(Stored data entries)
────────────────────
-- ==== Sys2Proof/Laws/KeepHost.lean ====
section
/-! SUPPORT. Every operation and every meaning keeps the queue and the canonical form of the stores (`State.Ok`):
lanes, deep decode, the enclosure bus and NVMe.
Each lemma follows the steps of its definition, with the lemmas of what that calls. -/
namespace Sys2Proof.Machine

variable {ps : List Instr}

theorem State.presetRate_ok (s : State) (l : Nat) (surf : Nat) (track : Nat) (hs : State.Ok ps s) :
    State.Ok ps (s.presetRate l surf track) := by
  unfold State.presetRate
  with_reducible repeat' first | assumption | apply State.setFld_ok

theorem State.laneBind_ok (s : State) (l : Nat) (hs : State.Ok ps s) :
    State.Ok ps (s.laneBind l) := by
  unfold State.laneBind
  with_reducible repeat'
    first
    | assumption | apply State.setFld_ok | apply State.bindLanes_ok | apply State.presetRate_ok | apply State.calSync_ok
    | apply State.applySet_ok | apply State.ite_ok | split

theorem execLaneBind_ok (lane : Nat) (s : State) (hs : State.Ok ps s) :
    Outcome.Ok ps (execLaneBind lane s) := by
  unfold execLaneBind
  with_reducible repeat' first | assumption | apply Outcome.ok_next | intro _ | apply State.whileLive_ok | apply State.laneBind_ok

theorem State.laneUnbind_ok (s : State) (l : Nat) (hs : State.Ok ps s) :
    State.Ok ps (s.laneUnbind l) := by
  unfold State.laneUnbind
  with_reducible repeat' first | assumption | apply State.laneOff_ok | apply State.abandonRuns_ok

theorem execLaneUnbind_ok (lane : Nat) (s : State) (hs : State.Ok ps s) :
    Outcome.Ok ps (execLaneUnbind lane s) := by
  unfold execLaneUnbind
  with_reducible repeat' first | assumption | apply Outcome.ok_next | intro _ | apply State.whileLive_ok | apply State.laneUnbind_ok

theorem State.skipFrame_ok (s : State) (l : Nat) (c : FrameCmd) (hs : State.Ok ps s) :
    State.Ok ps (s.skipFrame l c) := by
  unfold State.skipFrame
  with_reducible repeat' first | assumption | apply State.bump_ok | apply State.postStatus_ok | apply State.reread_ok | apply State.ite_ok

theorem State.queueFrame_ok (s : State) (l : Nat) (c : FrameCmd) (hs : State.Ok ps s) :
    State.Ok ps (s.queueFrame l c) := by
  unfold State.queueFrame
  with_reducible repeat' first | assumption | apply State.skipFrame_ok | apply State.modLane_ok | apply State.ite_ok

theorem State.frameCommand_ok (s : State) (l : Nat) (track : Nat) (frame : Nat) (startTick : Nat) (hs : State.Ok ps s) :
    State.Ok ps (s.frameCommand l track frame startTick) := by
  unfold State.frameCommand
  with_reducible repeat'
    first
    | assumption | apply State.queueFrame_ok | apply State.ite_ok
    | (extract_lets +onlyGivenNames x; refine (fun hx => ?_ : State.Ok ps x → _) ?_; rotate_left; unfold x; clear x; rotate_right; clear_value x)
    | split

theorem execFrameCommand_ok (lane : Nat) (track : Nat) (frame : Nat) (startTick : Nat) (s : State) (hs : State.Ok ps s) :
    Outcome.Ok ps (execFrameCommand lane track frame startTick s) := by
  unfold execFrameCommand
  with_reducible repeat' first | assumption | apply Outcome.ok_next | intro _ | apply State.whileLive_ok | apply State.frameCommand_ok

theorem State.positionPassed_ok (s : State) (l : Nat) (hs : State.Ok ps s) :
    State.Ok ps (s.positionPassed l) := by
  unfold State.positionPassed
  with_reducible repeat' first | assumption | apply State.skipFrame_ok | apply State.modLane_ok | apply State.ite_ok | split

theorem execFramePositionPassed_ok (lane : Nat) (s : State) (hs : State.Ok ps s) :
    Outcome.Ok ps (execFramePositionPassed lane s) := by
  unfold execFramePositionPassed
  with_reducible repeat' first | assumption | apply Outcome.ok_next | intro _ | apply State.whileLive_ok | apply State.positionPassed_ok

theorem State.roomFor_ok (s : State) (l : Nat) (n : Nat) (hs : State.Ok ps s) :
    State.Ok ps (s.roomFor l n) := by
  unfold State.roomFor
  with_reducible repeat' first | assumption | apply State.takeExtent_ok | apply State.modLane_ok | apply State.ite_ok

theorem State.acquireGain_ok (s : State) (l : Nat) (hs : State.Ok ps s) :
    State.Ok ps (s.acquireGain l) := by
  unfold State.acquireGain
  with_reducible repeat' first | assumption | apply State.setFld_ok | apply State.drawFree_ok

theorem State.captureStart_ok (s : State) (l : Nat) (hs : State.Ok ps s) :
    State.Ok ps (s.captureStart l) := by
  unfold State.captureStart
  with_reducible repeat'
    first
    | assumption | intro _ | apply State.roomFor_ok | apply State.presetRate_ok | apply State.onSome_ok | apply State.modLane_ok
    | apply State.acquireGain_ok | apply State.setBit_ok | apply State.setFld_ok | apply State.ite_ok
    | (extract_lets +onlyGivenNames x; clear_value x) | split

theorem execCaptureStart_ok (lane : Nat) (s : State) (hs : State.Ok ps s) :
    Outcome.Ok ps (execCaptureStart lane s) := by
  unfold execCaptureStart
  with_reducible repeat' first | assumption | apply Outcome.ok_next | intro _ | apply State.whileLive_ok | apply State.captureStart_ok

theorem State.putSync_ok (s : State) (l : Nat) (best : Option (Nat × Nat)) (top : Nat) (hs : State.Ok ps s) :
    State.Ok ps (s.putSync l best top) := by
  unfold State.putSync
  with_reducible repeat' first | assumption | apply State.modLane_ok

theorem State.syncDecision_ok (s : State) (l : Nat) (cells1 : List SlicedCell) (cells2 : List SlicedCell) (hs : State.Ok ps s) :
    State.Ok ps (s.syncDecision l cells1 cells2) := by
  unfold State.syncDecision
  with_reducible repeat'
    first
    | assumption | apply State.putSync_ok | apply State.ite_ok
    | (extract_lets +onlyGivenNames x; refine (fun hx => ?_ : State.Ok ps x → _) ?_; rotate_left; unfold x; clear x; rotate_right; clear_value x)
    | split

theorem execSyncDecision_ok (lane : Nat) (cells : List SlicedCell) (cells2 : List SlicedCell) (s : State) (hs : State.Ok ps s) :
    Outcome.Ok ps (execSyncDecision lane cells cells2 s) := by
  unfold execSyncDecision
  with_reducible repeat' first | assumption | apply Outcome.ok_next | intro _ | apply State.whileLive_ok | apply State.syncDecision_ok

theorem State.countFail_ok (s : State) (surf : Nat) (track : Nat) (frame : Nat) (d : DecodeRes) (hs : State.Ok ps s) :
    State.Ok ps (s.countFail surf track frame d) := by
  unfold State.countFail
  with_reducible repeat' first | assumption | apply State.bump_ok | apply State.ite_ok

theorem State.readAs_ok (s : State) (surf : Nat) (track : Nat) (frame : Nat) (info : Nat) (hs : State.Ok ps s) :
    State.Ok ps (s.readAs surf track frame info) := by
  unfold State.readAs
  with_reducible repeat' first | assumption | apply State.modMap_ok

theorem State.inlineResult_ok (s : State) (l : Nat) (d : DecodeRes) (hs : State.Ok ps s) :
    State.Ok ps (s.inlineResult l d) := by
  unfold State.inlineResult
  with_reducible repeat'
    first
    | assumption | apply State.countFail_ok | apply State.readAs_ok | apply State.modLane_ok | apply State.bump_ok | apply State.ite_ok
    | (extract_lets +onlyGivenNames x; clear_value x) | split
────────────────────
In the entries above, the lines from the one bearing "State.modLane_ok | apply State.ite_ok | split" up to and including the one bearing "unfold State.captureStart" should be transcribed exactly; no other line is wanted.

Answer section =
  with_reducible repeat' first | assumption | apply State.skipFrame_ok | apply State.modLane_ok | apply State.ite_ok | split

theorem execFramePositionPassed_ok (lane : Nat) (s : State) (hs : State.Ok ps s) :
    Outcome.Ok ps (execFramePositionPassed lane s) := by
  unfold execFramePositionPassed
  with_reducible repeat' first | assumption | apply Outcome.ok_next | intro _ | apply State.whileLive_ok | apply State.positionPassed_ok

theorem State.roomFor_ok (s : State) (l : Nat) (n : Nat) (hs : State.Ok ps s) :
    State.Ok ps (s.roomFor l n) := by
  unfold State.roomFor
  with_reducible repeat' first | assumption | apply State.takeExtent_ok | apply State.modLane_ok | apply State.ite_ok

theorem State.acquireGain_ok (s : State) (l : Nat) (hs : State.Ok ps s) :
    State.Ok ps (s.acquireGain l) := by
  unfold State.acquireGain
  with_reducible repeat' first | assumption | apply State.setFld_ok | apply State.drawFree_ok

theorem State.captureStart_ok (s : State) (l : Nat) (hs : State.Ok ps s) :
    State.Ok ps (s.captureStart l) := by
  unfold State.captureStart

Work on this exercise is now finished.